Currently, management and treatment of scoliosis is limited to full-time rigid bracewear, or invasive surgery. Wearing a brace can cause psychosocial challenges in patients, including negative body image and self-esteem. It does not correct curvature; it only minimizes the risk of curve progression. Surgery is the only corrective treatment but is typically only considered for patients with spinal curves of approximately 50 degrees.

“Our study has revealed that simple and safe immunomodulating therapies like NAC may be effective in managing scoliosis,” says Dr. Ciruna, who is also a Professor in the Department of Molecular Genetics at the University of Toronto. “If our findings translate to humans, this could have a profound impact on the treatment of idiopathic scoliosis.”

Before clinical applications are considered, a definitive link between neuroinflammation and scoliosis in humans must be established.
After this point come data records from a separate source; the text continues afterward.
/-- Write bytes in pieces of one alignment unit. -/
def State.chunkWrite (s : State) (p : Party) (al : Nat) : Nat → Nat → List Byte → State
  | 0, _, _ => s
  | n + 1, va, bs => if bs.isEmpty then s else (s.flatStoreRaw p va (bs.take al)).chunkWrite p al n (va + al) (bs.drop al)

/-- Exact values of units. -/
def decodeUnits (fmt : Nat) : Nat → List Byte → List Num
  | 0, _ => []
  | n + 1, bs =>
    let x := leValue (bs.take (kUnit fmt))
    let rest := decodeUnits fmt n (bs.drop (kUnit fmt))
    match kbM fmt with
    | some m => (List.range 16).map (fun i => decodeKb m x i) ++ rest
    | none => decodeElem fmt x :: rest

/-- Values encoded in a format, unit by unit, in element order (R133, R135). -/
def encodeUnits (fmt rm : Nat) : Nat → List Num → RStream → List Byte × RStream
  | 0, _, t => ([], t)
  | n + 1, xs, t =>
    match kbM fmt with
    | some m =>
      let (b, t1) := encodeKb m rm (xs.take 16) t
      let (bs, t2) := encodeUnits fmt rm n (xs.drop 16) t1
      (leBytes (kUnit fmt) b ++ bs, t2)
    | none =>
      match xs, floatFmt fmt with
      | x :: ys, some f =>
        let (b, t1) := t.roundF f rm x
        let (bs, t2) := encodeUnits fmt rm n ys t1
        (leBytes (kUnit fmt) b ++ bs, t2)
      | _, _ => ([], t)

/-- Sums of two lists in FP32 (R331). -/
def sumFp32 : List Num → List Num → List Num × Flags
  | x :: xs, y :: ys =>
    let (z, f) := addN false x y
    let r := roundRneFp32 z
    let (zs, g) := sumFp32 xs ys
    (decodeF fFP32 r.val :: zs, f ||| r.flags ||| g)
  | _, _ => ([], 0)

/-- INT32 sums (R331). -/
def sumInt32 : Nat → List Byte → List Byte → List Byte
  | 0, _, _ => []
  | n + 1, a, b => leBytes 4 (leValue (a.take 4) + leValue (b.take 4)) ++ sumInt32 n (a.drop 4) (b.drop 4)

/-- The generator of a data word (R448). -/
def kuborSeed (coll : Word) (n : Nat) : Word :=
  let x := coll ^^^ BitVec.ofNat 32 ((n + 1) * 0x9E3779B9)
  if x = 0 then 1 else x

/-- What RDC gives for incoming and local bytes (R331). -/
def rdcResult (d : KData) (seed : Word) (inc loc : List Byte) : List Byte × Flags :=
  let n := d.n.toNat
  let fi := d.fin.toNat
  let fo := d.fout.toNat
  if fi = 8 then (sumInt32 n inc loc, 0)
  else
    let (xs, f) := sumFp32 (decodeUnits fi (kUnits fi n) inc) (decodeUnits fo (kUnits fo n) loc)
    let (bs, t) := encodeUnits fo d.rm.toNat (kUnits fo n) xs ⟨seed.toNat, 0⟩
    (bs, f ||| t.flags)

/-- What COPY gives (R330). -/
def copyResult (d : KData) (seed : Word) (bs : List Byte) : List Byte × Flags :=
  if d.fin = d.fout then (bs, 0)
  else
    let fi := d.fin.toNat
    let fo := d.fout.toNat
    let (out, t) := encodeUnits fo d.rm.toNat (kUnits fo d.n.toNat) (decodeUnits fi (kUnits fi d.n.toNat) bs) ⟨seed.toNat, 0⟩
    (out, t.flags)

/-- The shared fields of a Kubor word. -/
def kHeadOf : Instr → Option KHead
  | .send k _ => some k
  | .recv k _ => some k
  | .rdc k _ => some k
  | .copy k _ => some k
  | .waitCnt k _ _ _ => some k
  | .waitGrp k _ _ => some k
  | .waitTs k => some k
  | .sigArv k _ => some k
  | .sigJoin k _ _ => some k
  | .sigLeave k _ => some k
  | .sigNew k _ _ _ => some k
  | .sigStl k _ _ _ => some k
  | .kuborLoop k _ => some k
  | .brc k _ _ _ _ => some k
  | .kend k => some k
  | _ => none

/-- Whether a word receives, and whether it is RDC. -/
def kReceives : Instr → Bool
  | .recv _ _ => true
  | .rdc _ _ => true
  | _ => false

/-- The accesses of a data word: address A read, address A written, address B written, with their formats. -/
def kReads : Instr → Option Nat
  | .send _ d => some d.fin.toNat
  | .rdc _ d => some d.fout.toNat
  | .copy _ d => some d.fin.toNat
  | _ => none

/-- Format of what a word writes at A. -/
def kWritesA : Instr → Option Nat
  | .recv _ d => if d.out = 1 then none else some d.fin.toNat
  | _ => none

/-- Format of what a word writes at B. -/
def kWritesB : Instr → Option Nat
  | .rdc _ d => if d.out = 1 then none else some d.fout.toNat
  | .copy _ d => some d.fout.toNat
  | _ => none

/-- Count and format of what a word sends. -/
def kSends : Instr → Option (Nat × BitVec 4)
  | .send _ d => some (d.n.toNat, d.fin)
  | .recv _ d => if d.out = 0 then none else some (d.n.toNat, d.fin)
  | .rdc _ d => if d.out = 0 then none else some (d.n.toNat, d.fout)
  | _ => none

/-- The route that a word sends on. -/
def kSendRoute : Instr → Option (BitVec 4)
  | .send _ d => some d.pe
  | .recv _ d => if d.out = 0 then none else some d.pf
  | .rdc _ d => if d.out = 0 then none else some d.pf
  | _ => none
Currently, Dr. Ciruna’s team is exploring how pro-inflammatory signals contribute to the development of human spines. The team hopes to use the biological insights gained from zebrafish research to inform future studies.

The lab has also initiated a study in collaboration with SickKids’ Spine Program to explore the genetic causes of scoliosis in IS patients. They plan to collaborate with Dr. David Lebel, an Orthopaedic Surgeon at SickKids; to examine the possible association of inflammatory signals with the onset and progression of spinal curvature in IS patients.

This work was supported by the Canadian Institutes of Health Research (CIHR) and the SickKids Foundation. It is an example of how SickKids is making Ontario healthier, wealthier and smarter.